Opened 13 years ago
Last modified 7 years ago
#1599 assigned defect
normalize_address() confused by country
Reported by: | mikepease | Owned by: | robe |
---|---|---|---|
Priority: | medium | Milestone: | PostGIS Fund Me |
Component: | pagc_address_parser | Version: | master |
Keywords: | Cc: |
Description
If you include a country at the end of an address, normalize_address() incorrectly parses the state and zip.

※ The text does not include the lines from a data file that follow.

/-- Everything COUNT's loop can do. -/
theorem countLoop_frame (l : List ByteAnswer) (s : State) :
    ∃ t, countLoop l s = t ∧
      t = { s with
            freq := t.freq, bytecnt := t.bytecnt, byteSource := t.byteSource, fault := t.fault
            errcode := t.errcode, errinfo := t.errinfo, port := t.port } ∧
      (t.byteSource = s.byteSource ∨ t.byteSource <:+ l) ∧
      ((t.port = .waiting .byteSource ∧ t.fault = s.fault ∧ t.errcode = s.errcode ∧ t.errinfo = s.errinfo) ∨
       (t.port = .responding ⟨.ok, 0⟩ ∧ readFreq eodIndex t = 1 ∧ t.fault = s.fault ∧ t.errcode = s.errcode ∧
        t.errinfo = s.errinfo) ∨
       ((t.port = .responding ⟨.fault .io, 0⟩ ∧ t.errcode = 8 ∧ t.errinfo = 0 ∨
         t.port = .responding ⟨.fault .cntovf, 0⟩ ∧ t.errcode = 13 ∧ t.errinfo.toNat < 256) ∧
        t.fault = true ∧ t.freq = Vector.replicate 257 0)) := by
  induction l generalizing s with
  | nil => exact ⟨_, rfl, rfl, .inl rfl, .inl ⟨rfl, rfl, rfl, rfl⟩⟩
  | cons a rest ih =>
    cases a with
    | err =>
      exact ⟨_, rfl, rfl, .inr (List.suffix_cons _ _), .inr (.inr ⟨.inl ⟨rfl, rfl, rfl⟩, rfl, rfl⟩)⟩
    | eof =>
      refine ⟨_, rfl, rfl, .inr (List.suffix_cons _ _), .inr (.inl ⟨rfl, ?_, rfl, rfl, rfl⟩)⟩
      simp [countLoop, readFreq, respond, writeFreq, eodIndex]
    | byte b =>
      by_cases h : readFreq (byteIndex b) s = 0xFFFFFFFF
      · simp only [countLoop, if_pos h]
        refine ⟨_, rfl, rfl, .inr (List.suffix_cons _ _), .inr (.inr ⟨.inr ⟨rfl, rfl, ?_⟩, rfl, rfl⟩)⟩
        have := b.isLt
        simp only [raise, BitVec.toNat_setWidth]
        omega
      · simp only [countLoop, if_neg h]
        obtain ⟨t, ht, h1, h2, h3⟩ := ih (bumpBytecnt (writeFreq (byteIndex b) (readFreq (byteIndex b) s + 1)
          (byteTaken rest s)))
        refine ⟨t, ht, ?_, ?_, h3⟩
        · rw [h1]
          rfl
        · rcases h2 with h2 | h2
          · exact .inr (h2 ▸ List.suffix_cons _ _)
          · exact .inr (h2.trans (List.suffix_cons _ _))

/-! ### ENC -/

/-- Bits offered to a sink that accepts them all. -/
theorem emitBits_of_accepts (bs : List Bool) (s : State) (h : SinkAccepts s.bitSink bs.length) :
    emitBits bs s = .goOn { s with
      bitsOut := s.bitsOut ++ bs, bitcnt := s.bitcnt + BitVec.ofNat 64 bs.length
      bitSink := sinkAfter s.bitSink bs.length } := by
  induction bs generalizing s with
  | nil => simp [emitBits]
  | cons b bs ih =>
    rw [emitBits, bitOut_eq, h 0 (by simp)]
    simp only
    rw [ih _ (SinkAccepts.after (m := 1) (h.mono (by simp [Nat.add_comm])))]
    simp only [bumpBitcnt, List.append_assoc, List.cons_append, List.nil_append, sinkAfter_sinkAfter, List.length_cons]
    congr 2
    · exact counter_succ _ _
    · rw [Nat.add_comm]

/-- Bits offered to a sink that accepts `n` of them and then does not: E_IO(3), or a wait for ever. -/
theorem emitBits_of_stops (bs : List Bool) (n : Nat) (s : State) (hn : n < bs.length) (h : SinkAccepts s.bitSink n)
    (ha : sinkAnswer s.bitSink n ≠ .ok) :
    let u := { s with
      bitsOut := s.bitsOut ++ bs.take n, bitcnt := s.bitcnt + BitVec.ofNat 64 n, bitSink := sinkAfter s.bitSink (n + 1) }
    emitBits bs s = .ended (if sinkAnswer s.bitSink n = .err then raise .io 3 u else waitFor .bitSink u) := by
  induction bs generalizing n s with
  | nil => simp at hn
  | cons b bs ih =>
    cases n with
    | zero =>
      rw [emitBits, bitOut_eq]
      cases hk : sinkAnswer s.bitSink 0 <;> simp_all
    | succ n =>
      have hadd : sinkAnswer (sinkAfter s.bitSink 1) n = sinkAnswer s.bitSink (n + 1) := by
        rw [sinkAnswer_sinkAfter, Nat.add_comm]
      rw [emitBits, bitOut_eq, h 0 (by omega)]
      simp only
      have := ih n (bumpBitcnt { s with bitSink := sinkAfter s.bitSink 1, bitsOut := s.bitsOut ++ [b] })
        (by simpa using hn) (SinkAccepts.after (m := 1) (h.mono (by omega))) (by rw [← hadd] at ha; exact ha)
      have hc : s.bitcnt + 1 + BitVec.ofNat 64 n = s.bitcnt + BitVec.ofNat 64 (n + 1) := counter_succ _ _
      simp only [bumpBitcnt, hadd, sinkAfter_sinkAfter, hc, List.append_assoc, List.cons_append, List.nil_append,
        Nat.add_comm 1] at this
      exact this

/-- Everything the bits of one code can do: an accepted prefix, then all accepted, E_IO(3), or a wait for ever. -/
theorem emitBits_frame (bs : List Bool) (s : State) :
    (∃ k, emitBits bs s = .goOn { s with
        bitSink := k, bitsOut := s.bitsOut ++ bs, bitcnt := s.bitcnt + BitVec.ofNat 64 bs.length }) ∨
    (∃ k n, n < bs.length ∧ (emitBits bs s = .ended (raise .io 3 { s with
        bitSink := k, bitsOut := s.bitsOut ++ bs.take n, bitcnt := s.bitcnt + BitVec.ofNat 64 n }) ∨
      emitBits bs s = .ended (waitFor .bitSink { s with
        bitSink := k, bitsOut := s.bitsOut ++ bs.take n, bitcnt := s.bitcnt + BitVec.ofNat 64 n }))) := by
  induction bs generalizing s with
  | nil => exact .inl ⟨s.bitSink, by simp [emitBits]⟩
  | cons b bs ih =>
    rcases bitOut_cases b s with ⟨k, hk⟩ | ⟨k, hk⟩ | ⟨k, hk⟩
    · rw [emitBits, hk]
      simp only
      rcases ih (bumpBitcnt { s with bitSink := k, bitsOut := s.bitsOut ++ [b] }) with
        ⟨k', h⟩ | ⟨k', n, hn, h⟩
      · refine .inl ⟨k', h.trans ?_⟩
        simp [bumpBitcnt, counter_succ]
      · refine .inr ⟨k', n + 1, by simpa using hn, h.imp (fun h => h.trans ?_) (fun h => h.trans ?_)⟩ <;>
          simp [bumpBitcnt, counter_succ]
    · exact .inr ⟨k, 0, by simp, .inl (by rw [emitBits, hk]; simp)⟩
    · exact .inr ⟨k, 0, by simp, .inr (by rw [emitBits, hk]; simp)⟩

/-- The code of one symbol that has one, into a sink that accepts. -/
theorem emit_of_accepts {i : TableIndex} {s : State} (hc : (readCode i s).len ≠ 0)
    (h : SinkAccepts s.bitSink (codeString (readCode i s)).length) :
    emit i s = .goOn { s with
      bitsOut := s.bitsOut ++ codeString (readCode i s)
      bitcnt := s.bitcnt + BitVec.ofNat 64 (codeString (readCode i s)).length
      bitSink := sinkAfter s.bitSink (codeString (readCode i s)).length } := by
  rw [emit, if_neg hc, emitBits_of_accepts _ _ h]
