-- ==== Sys2Proof/Laws/TreeBuild.lean ====
section
/-! SUPPORT. What BUILD's parts do: leaf allocation and the merge steps keep a forest whose roots are the queue
(spec/41_tree_build.md R141 to R145). -/

namespace Sys2Proof.Machine

/-- The weight of an arena entry as a number. -/
def weightAt (s : State) (n : Nat) : Nat :=
  match arenaNode n s with
  | some e => e.weight.toNat
  | none => 0

theorem weightAt_eq {s : State} {n : Nat} {e : Node} (h : arenaNode n s = some e) : weightAt s n = e.weight.toNat := by
  simp [weightAt, h]

theorem queueWeight_toNat (n : NodeIndex) (s : State) : (queueWeight n s).toNat = weightAt s n.toNat := by
  unfold queueWeight weightAt; split <;> simp_all

theorem before_iff_weightAt {m n : NodeIndex} {s : State} : before m n s = true ↔
    weightAt s m.toNat < weightAt s n.toNat ∨
    (weightAt s m.toNat = weightAt s n.toNat ∧ m.toNat < n.toNat) := by
  rw [before_iff, queueWeight_toNat, queueWeight_toNat]

theorem toNat_ofNat10 {n : Nat} (h : n < 1024) : (BitVec.ofNat 10 n).toNat = n := by
  rw [BitVec.toNat_ofNat]; omega

@[simp] theorem leafNode_congr (i : TableIndex) (s : State) (v : Vector Node 513) (q : List NodeIndex) :
    leafNode i { s with node := v, pq := q } = leafNode i s := rfl

/-- Leaf allocation writes one leaf per listed entry from index `n` on, and queues their indices in that order. -/
theorem allocLeaves_spec (l : List TableIndex) (n : Nat) (s : State) (h : n + l.length ≤ 513) :
    allocLeaves l n s = { s with
      node := (allocLeaves l n s).node
      pq := s.pq ++ (List.range' n l.length).map (BitVec.ofNat 10) } ∧
    (∀ m, m < n ∨ n + l.length ≤ m → arenaNode m (allocLeaves l n s) = arenaNode m s) ∧
    (∀ k (hk : k < l.length), arenaNode (n + k) (allocLeaves l n s) = some (leafNode l[k] s)) := by
  induction l generalizing n s with
  | nil => simp [allocLeaves]
  | cons i is ih =>
    simp only [List.length_cons] at h
    obtain ⟨h1, h2, h3⟩ := ih (n + 1) (pqInsert (BitVec.ofNat 10 n) (writeNode n (leafNode i s) s)) (by omega)
    have hw : ∀ m, arenaNode m (pqInsert (BitVec.ofNat 10 n) (writeNode n (leafNode i s) s)) =
        if n = m then some (leafNode i s) else arenaNode m s := fun m => arenaNode_writeNode m n _ s (by omega)
    simp only [allocLeaves]
    refine ⟨?_, ?_, ?_⟩
    · rw [h1]
      simp [pqInsert, writeNode, List.range'_succ]
    · intro m hm
      simp only [List.length_cons] at hm
      rw [h2 m (by omega), hw, if_neg (by omega)]
    · intro k hk
      cases k with
      | zero =>
        rw [h2 _ (by omega), hw]
        simp
      | succ k =>
        have := h3 k (by simpa using hk)
        rw [show n + (k + 1) = n + 1 + k by omega, this]
        rfl
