-- ==== Sys2Proof/Tests/Slice0.lean ====
section
/-! SUPPORT. Tests of the model against spec/95_test_vectors.md and 30_encoding.md, and one witness for the hypotheses of
each statement of Certificates/Slice0/Obligations.lean. Expected values stand in the spec; each test names its source. -/

namespace Sys2Proof.Machine.Tests

/-! ### Small states and readings of an outcome -/

/-- The state a command leads to; `s` itself where it leads to none. -/
def after (i : Instr) (s : State) : State :=
  match exec i s with
  | .next t => t
  | _ => s

/-- The port of the state a command leads to. -/
def portOf (r : Result) : Option Port :=
  match r with
  | .next t => some t.port
  | _ => none

/-- A command that leads to a state with this port leads to `after`. -/
theorem next_of_portOf {i : Instr} {s : State} {p : Port} (h : portOf (exec i s) = some p) :
    exec i s = .next (after i s) ∧ (after i s).port = p := by
  unfold after
  cases he : exec i s <;> simp_all [portOf]

def answered (d : Word) : Option Port := some (.responding ⟨.ok, d⟩)
def refused (r : RefusalKind) : Option Port := some (.responding ⟨.refusal r, 0⟩)
def faulted (f : FaultKind) : Option Port := some (.responding ⟨.fault f, 0⟩)

/-- The byte answers of an ASCII text. -/
def bytes (t : String) : List Byte := t.toList.map fun c => BitVec.ofNat 8 c.toNat

/-- The bits of a text of zeros and ones. -/
def bits (t : String) : List Bool := t.toList.map (· == '1')

/-- A source of these bytes, then End. -/
def source (t : String) : List ByteAnswer := (bytes t).map .byte ++ [.eof]

/-- A source of these bits, then End. -/
def bitsOf (t : String) : List BitAnswer := (bits t).map .bit ++ [.eof]

/-- The table of V-TB-2. -/
def tableState : State := writeFreq (byteIndex 97#8) 4 (writeFreq eodIndex 1 State.reset)

/-- The tree of V-TB-2, written out from its listing. -/
def treeState : State :=
  { tableState with
    node := ((State.reset.node.set 0 ⟨.byte 97#8, 4, 0x3FF, 0x3FF⟩).set 1 ⟨.endOfData, 1, 0x3FF, 0x3FF⟩).set 2
      ⟨.internal, 5, 1, 0⟩
    leafcnt := 2, nodecnt := 3, root := 2, treeV := true }

/-- The tree of V-TB-2 with the map of V-CG-2: 'a' = "1", EOD = "0". -/
def bothState : State :=
  { treeState with code := (State.reset.code.set 97 ⟨1, 1⟩).set 256 ⟨1, 0⟩, codeV := true }

/-- The table of V-TB-3, all weights equal. -/
def tieState : State :=
  writeFreq (byteIndex 97#8) 1 (writeFreq (byteIndex 98#8) 1 (writeFreq eodIndex 1 State.reset))

/-- The tree of V-TB-1, one leaf. -/
def oneLeaf : State :=
  { writeFreq eodIndex 1 State.reset with
    node := State.reset.node.set 0 ⟨.endOfData, 1, 0x3FF, 0x3FF⟩, leafcnt := 1, nodecnt := 1, root := 0, treeV := true }

/-- The faulted state after V-TB-11, first case. -/
def faultState : State := { State.reset with fault := true, errcode := 9, errinfo := 0 }

/-! ### Ill-formed terms (30_encoding.md R93): each check refuses one, and the machine refuses each -/

theorem test_wellFormed_ftw : (Instr.ftw 257 1).wellFormed = false ∧ (Instr.ftw 256 1).wellFormed = true := by decide
theorem test_wellFormed_ftr : (Instr.ftr 257).wellFormed = false ∧ (Instr.ftr 256).wellFormed = true := by decide
theorem test_wellFormed_ndr : (Instr.ndr 513 0).wellFormed = false ∧ (Instr.ndr 512 5).wellFormed = false ∧
    (Instr.ndr 512 4).wellFormed = true := by decide
theorem test_wellFormed_ctr : (Instr.ctr 257 0).wellFormed = false ∧ (Instr.ctr 256 9).wellFormed = false ∧
    (Instr.ctr 256 8).wellFormed = true := by decide
theorem test_wellFormed_csrr : (Instr.csrr 11).wellFormed = false ∧ (Instr.csrr 10).wellFormed = true := by decide

/-! ### Decoding, one word per command written out from 30_encoding.md R91, R93: OP 31:24, A 23:12, B 11:0 -/

theorem test_decode_nop : decode 0b00000000000000000000000000000000#32 7 = .ok .nop := rfl
theorem test_decode_clr : decode 0b00000001000000000000000000000000#32 7 = .ok .clr := rfl
theorem test_decode_ftw : decode 0b00010000000001100001000000000000#32 4 = .ok (.ftw 97 4) := rfl
theorem test_decode_ftr : decode 0b00010001000100000000000000000000#32 7 = .ok (.ftr 256) := rfl
theorem test_decode_count : decode 0b00010010000000000000000000000000#32 7 = .ok .count := rfl
theorem test_decode_build : decode 0b00100000000000000000000000000000#32 7 = .ok .build := rfl
theorem test_decode_ndr : decode 0b00100001001001011000000000001001#32 7 = .ok (.ndr 600 9) := rfl
theorem test_decode_free : decode 0b00100010000000000000000000000000#32 7 = .ok .free := rfl
theorem test_decode_gen : decode 0b00110000000000000000000000000000#32 7 = .ok .gen := rfl
theorem test_decode_ctr : decode 0b00110001000001100010000000001000#32 7 = .ok (.ctr 98 8) := rfl
theorem test_decode_enc : decode 0b01000000000000000000000000000000#32 7 = .ok .enc := rfl
theorem test_decode_dec : decode 0b01010000000000000000000000000000#32 7 = .ok .dec := rfl
theorem test_decode_csrr : decode 0b01100000000000000111000000000000#32 7 = .ok (.csrr 7) := rfl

212 n 3rd ave, Minneapolis, mn 55401, USA (This is the format of the "formatted address" returned by Google's XML webservice)
select * from normalize_address('212 n 3rd ave, Minneapolis, mn 55401, USA')
Result:
stateabbrev
212;"N";"3rd";"Ave";"";"";"mn 55401";"";"";t
Change History (12)
comment:1 by , 13 years ago
Milestone: | PostGIS 2.0.0 → PostGIS 2.1.0 |
---|---|
Status: | new → assigned |
comment:2 by , 12 years ago
Cc: | added |
---|
comment:3 by , 12 years ago
Cc: | removed |
---|
comment:4 by , 12 years ago
Component: | tiger geocoder → pagc_address_parser |
---|
comment:5 by , 12 years ago
Version: | 1.5.X → trunk |
---|
Steve,
This one crashes my backend, (mingw32 installed on windows 7 32 VC++), though all the others I have tried work fine:
select * from pagc_normalize_address('212 n 3rd ave, Minneapolis, mn 55401, USA')
Gets to start load rules and then hits the bucket. Works fine it I take off the , USA.
I tried the original set to rule out my changes to the tables.
-- crashes -- SELECT (SELECT standardize_address( 'select seq, word::text, stdword::text, token from tiger.pagc_gaz union all select seq, word::text, stdword::text, token from tiger.pagc_lex ' , 'select seq, word::text, stdword::text, token from tiger.pagc_gaz order by id' , 'select * from tiger.pagc_rules order by id' , 'select 0::int4 as id, ' || quote_literal(address1) || '::text As micro, ' || quote_literal(city || ', ' || state || ' ' || zip) || '::text As macro') As pagc_addr FROM (SELECT * FROM parse_address('212 n 3rd ave, Minneapolis, mn 55401, USA') ) As a );
-- also crashes -- SELECT (SELECT standardize_address( 'select seq, word::text, stdword::text, token from gaz union all select seq, word::text, stdword::text, token from lex ' , 'select seq, word::text, stdword::text, token from gaz order by id' , 'select * from rules order by id' , 'select 0::int4 as id, ' || quote_literal(address1) || '::text As micro, ' || quote_literal(city || ', ' || state || ' ' || zip) || '::text As macro') As pagc_addr FROM (SELECT * FROM parse_address('212 n 3rd ave, Minneapolis, mn 55401, USA') ) As a );
The log:
NOTICE: Start standardize_address NOTICE: start load_lex NOTICE: Time to read 3764 lexicon records: 10.0 ms. NOTICE: start load_lex NOTICE: Time to read 834 lexicon records: 0.0 ms. NOTICE: start load_rules
comment:6 by , 12 years ago
Crash went away after r11247 , but not parsing right first parse seems wrong. Is this the issue you were talking about with country?
-- using hstore here for easier output -- SELECT (each(hstore(a))).* FROM parse_address('212 n 3rd ave, Minneapolis, mn 55401, USA') As a yields: key | value ----------+-------------------------------------- num | 212 zip | city | USA state | street | n 3rd ave, Minneapolis, mn 55401 country | US street2 | zipplus | address1 | 212 n 3rd ave, Minneapolis, mn 55401
This may have to do with how I'm concatenating.
comment:7 by , 12 years ago
I'll have to look into this more, but I'm out of town the rest of this week, with limited access.
comment:8 by , 12 years ago
Milestone: | PostGIS 2.1.0 → PostGIS 2.2.0 |
---|
comment:9 by , 9 years ago
Milestone: | PostGIS 2.2.0 → PostGIS 2.3.0 |
---|
comment:10 by , 9 years ago
Summary: | normalize_address() confused by coutry → normalize_address() confused by country |
---|
comment:11 by , 9 years ago
Milestone: | PostGIS 2.3.0 → PostGIS Future |
---|
PAGC tools handle this, but the single line parsers has a trivial bug to fix related to this.